At the time, I figured: yeah, they seem to be in a bit of a pickle, but they've been in business for 10 or 11 years now. They will find a way to get through this, like they have so many times before.
Seven months after I started, the company went out of business and I got laid off. Shows how much I know!
by the time i got there, the company was pretty much dead. we were working on the Sony eVilla, which nobody believed in. it was a massive failure.
after that, i lost my taste for “the big leagues.” i am not willing to go through the standard “implement a b-tree on a whiteboard” interview, and i always want to work remotely, so no google, microsoft, facebook, amazon (etc) jobs for me. i have been working in small shops since then.
But I didn't fully understand the justification for that, was it in the article and I missed it?
Is it just that:
- friends get annoyed with you if they get diluted,
- and that eventually the money runs out and you'd want to have investors with basically unlimited funds so you can go back to them for future rounds?
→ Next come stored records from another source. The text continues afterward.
-- ==== Sys2Proof/Machine/Ops.lean ====
section
/-! DEFINITION. The primitives of 00_scope.md R7 over the state: checked accesses (20_memory.md R63 to R65), the stack
(R68, R69), `fetch` (40_step_and_addressing.md R126), and taking an exception and returning from one (60_exceptions.md
R314, 44_control_flow.md R243, R244). -/

namespace Sys2Proof.Machine

/-- The NMI vector (20_memory.md R73). -/
def nmiVector : Word := 0xFFFA

/-- The reset vector (20_memory.md R73). -/
def resetVector : Word := 0xFFFC

/-- The IRQ and `BRK` vector (20_memory.md R73). -/
def irqVector : Word := 0xFFFE

/-- The state with another ProcessorState: every register and flag write goes through it. -/
def State.mapCpu (f : ProcessorState → ProcessorState) (s : State) : State := { s with cpu := f s.cpu }

/-- `watch(a, k)`: the first matching access of a step is recorded (20_memory.md R65). -/
def State.watch (k : AccessKind) (a : Word) (s : State) : State :=
  match s.watchHit with
  | some _ => s
  | none =>
    match checkAccess s.wps a k with
    | some _ => { s with watchHit := some a }
    | none => s

/-- What every checked access does beside the bus transaction: one cycle, one trace entry, then the watchpoint lookup
(20_memory.md R63, R64, R67). -/
def State.observe (x : Access) (s : State) : State :=
  { s with cycles := s.cycles + 1, trace := s.trace ++ [x] }.watch x.kind x.address

/-- `MemRead(a, 1)` (20_memory.md R63). -/
def memRead (a : Word) (s : State) : Byte × State :=
  let r := busRead s.bus a
  (r.1, { s with bus := r.2 }.observe ⟨.read, a, r.1⟩)

/-- `MemWrite(a, 1, v)` (20_memory.md R64). -/
def memWrite (a : Word) (v : Byte) (s : State) : State :=
  { s with bus := busWrite s.bus a v }.observe ⟨.write, a, v⟩

/-- A checked read whose byte is discarded: a dummy read (00_scope.md R8), or the fetch of an operand byte that the
decoder has already given the instruction (log 5). -/
def touch (a : Word) (s : State) : State := (memRead a s).2

/-- `PC <- PC + 1` modulo 65,536 (40_step_and_addressing.md R126). -/
def incPc (s : State) : State := s.mapCpu fun c => { c with pc := c.pc + 1 }

/-- `fetch()` (40_step_and_addressing.md R126). -/
def fetch (s : State) : Byte × State :=
  let r := memRead s.cpu.pc s
  (r.1, incPc r.2)

/-- `fetch()` of an operand byte whose value the instruction holds (log 5). -/
def fetchOperand (s : State) : State := (fetch s).2

/-- `MemRead(PC, 1)`, the dummy read of a one-byte instruction; `PC` stays (40_step_and_addressing.md R130). -/
def dummyFetch (s : State) : State := touch s.cpu.pc s

/-- `0x0100 + S` (20_memory.md R68). -/
def stackAddress (sp : Byte) : Word := word 0x01 sp

/-- `push(v)` (20_memory.md R68): the address is formed before the decrement. -/
def push (v : Byte) (s : State) : State :=
  (memWrite (stackAddress s.cpu.sp) v s).mapCpu fun c => { c with sp := c.sp - 1 }

/-- `pull()` (20_memory.md R69): the address is formed after the increment. -/
def pull (s : State) : Byte × State :=
  let s := s.mapCpu fun c => { c with sp := c.sp + 1 }
  memRead (stackAddress s.cpu.sp) s

/-- The dummy read of the stack top, `S` unchanged (44_control_flow.md R233, R234; 45_stack_flags_nop.md R252). -/
def dummyStack (s : State) : State := touch (stackAddress s.cpu.sp) s

/-- `pc <- {hi, lo}` from the two bytes at a vector, low byte first (60_exceptions.md R314). -/
def jumpVector (vec : Word) (s : State) : State :=
  let l := memRead vec s
  let h := memRead (vec + 1) l.2
  h.2.mapCpu fun c => { c with pc := word h.1 l.1 }

/-- Taking an exception, shared by `BRK` and the interrupt sequences: push PC high, PC low and the status with bit 4 =
`b`, set `P.I`, load PC from the vector (60_exceptions.md R314, R319; 44_control_flow.md R243). -/
def takeException (b : Bool) (vec : Word) (s : State) : State :=
  let s := push (hiByte s.cpu.pc) s
  let s := push (loByte s.cpu.pc) s
  let s := push (packP b s.cpu.p) s
  jumpVector vec (s.mapCpu fun c => { c with p := { c.p with i := true } })

/-- `InterruptSequence(vec)`: two dummy reads of the interrupted opcode, then the entry with bit 4 clear (60_exceptions.md
R314). -/
def interruptSequence (vec : Word) (s : State) : State :=
  takeException false vec (dummyFetch (dummyFetch s))

/-- Returning from an exception: pull the status, then PC, exact (44_control_flow.md R244, 60_exceptions.md R320). -/
def returnFromException (s : State) : State :=
  let f := pull s
  let s := f.2.mapCpu fun c => { c with p := unpackP f.1 c.p }
  let l := pull s
  let h := pull l.2
  h.2.mapCpu fun c => { c with pc := word h.1 l.1 }

end Sys2Proof.Machine
end

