-- ==== Sys2Proof/Laws/Flags.lean ====
section
/-! SUPPORT. The flag computations in the arithmetic terms of Safety.lean. -/

namespace Sys2Proof.Machine

theorem bit_seven (v : Byte) : bit v 7 = decide (128 ≤ v.toNat) := by
  have h : ∀ n : Fin 256, bit (BitVec.ofFin n) 7 = decide (128 ≤ n.val) := by decide +kernel
  exact h v.toFin

theorem bit_six (v : Byte) : bit v 6 = decide (64 ≤ v.toNat % 128) := by
  have h : ∀ n : Fin 256, bit (BitVec.ofFin n) 6 = decide (64 ≤ n.val % 128) := by decide +kernel
  exact h v.toFin

theorem bit_zero (v : Byte) : bit v 0 = decide (v.toNat % 2 = 1) := by
  have h : ∀ n : Fin 256, bit (BitVec.ofFin n) 0 = decide (n.val % 2 = 1) := by decide +kernel
  exact h v.toFin

theorem beq_zero (v : Byte) : (v == 0) = decide (v.toNat = 0) := by
  rw [Bool.eq_iff_iff, beq_iff_eq, decide_eq_true_eq, ← BitVec.toNat_inj]
  rfl

/-- `setZN` in numbers. -/
theorem withZN_eq (v : Byte) (p : Flags) : withZN v p = setZN v p := by
  simp only [withZN, setZN, bit_seven, beq_zero]

theorem and_low (x : Nat) : x &&& 0x0F = x % 16 := Nat.and_two_pow_sub_one_eq_mod x 4

theorem and_byte (x : Nat) : x &&& 0xFF = x % 256 := Nat.and_two_pow_sub_one_eq_mod x 8

theorem and_high (v : Byte) : v.toNat &&& 0xF0 = v.toNat / 16 * 16 := by
  have h : ∀ n : Fin 256, n.val &&& 0xF0 = n.val / 16 * 16 := by decide +kernel
  exact h v.toFin

theorem testBit_seven (x : Nat) : x.testBit 7 = decide (x / 128 % 2 = 1) := Nat.testBit_eq_decide_div_mod_eq

/-- A number has bit 7. -/
theorem and_sign (x : Nat) : (x &&& 0x80 != 0) = x.testBit 7 := by
  cases h : x.testBit 7 with
  | true =>
    refine bne_iff_ne.2 fun e => ?_
    have := congrArg (Nat.testBit · 7) e
    rw [show (0x80 : Nat) = 2 ^ 7 from rfl, Nat.testBit_and, h, Nat.testBit_two_pow_self] at this
    simp at this
  | false =>
    have e : x &&& 0x80 = 0 := by
      apply Nat.eq_of_testBit_eq
      intro i
      rw [show (0x80 : Nat) = 2 ^ 7 from rfl, Nat.testBit_and, Nat.testBit_two_pow, Nat.zero_testBit]
      by_cases hi : 7 = i
      · rw [← hi, h]
        rfl
      · simp [hi]
    simp [e]

/-- Both numbers differ from a third in bit 7: the overflow condition of 42_arithmetic_logic.md R191, R192. -/
theorem xor_signs (x y t : Nat) :
    ((x ^^^ t) &&& (y ^^^ t) &&& 0x80 != 0) = decide (x / 128 % 2 ≠ t / 128 % 2 ∧ y / 128 % 2 ≠ t / 128 % 2) := by
  rw [and_sign, Nat.testBit_and, Nat.testBit_xor, Nat.testBit_xor, testBit_seven, testBit_seven, testBit_seven,
    Bool.eq_iff_iff]
  simp only [Bool.and_eq_true, bne_iff_ne, ne_eq, decide_eq_decide, decide_eq_true_eq]
  omega

end Sys2Proof.Machine
end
Or were there other reasons?
His point on Clarity is also spot on:
> A Pro invests as much money, as many times, for as long as required for the situation to attain Clarity. This Clarity allows only two outcomes, Dead or Liquid. When a Pro declines the invitation to invest in a follow-on round, it means they’ve reached Clarity: In the eyes of the Pro who declines to invest, the company is Dead, their initial stake is worthless. Write it off and move on, no tears, no recriminations.
featuring steve horowitz
I would have loved BeOS to succeed, but perhaps that memo shows a lot about why Be failed.
That note does seem totally cool on a technical level, but I wonder, was the thing that Be needed (as a company) most, at the time that memo was written, the things in that memo? I mean having "live drag" of folders is nice, but is that the sort of reason someone choose an OS or a computer?
I mean, I reckon, when developing a product, you need to focus on the "critical path" from where you are now to having a product everyone wants to buy. Live folder dragging, while nice, isn't on it I reckon. Maybe MIME content-types instead of file extensions isn't either. And while your developers are working on things that aren't on the critical path, you have the opportunity cost that they could have been working on something that was on the critical path.
What do you think?
Honestly my feeling as a developer is that go to market is really hard. I know how to solve technical problems. I don't know that there is a consistent and reliable way to get customers. Be's problem was that, plus more, because of Microsoft. Microsoft is very much a different company now.
Disrupting such a market is of course the goal of any small innovator who needs cooperation from the other market participants.
Hmm. Not sure this comment of mine advamces the conversation here. But anyway "willingness to be a thug" is perhaps necessary to create a singularity like Microsoft, Amazon, Google, but not sufficient. And I'm not sure it's even necessary.
But even then, their IBM deal was almost a scam (exagerating of course). They sold something they didn't even have at the time.. high risk gambling mentality. It's a bit similar to roughing competition up.
Sorta like a self published book, it looks like a vanity project more than a thing that can survive in the world independent of its creator.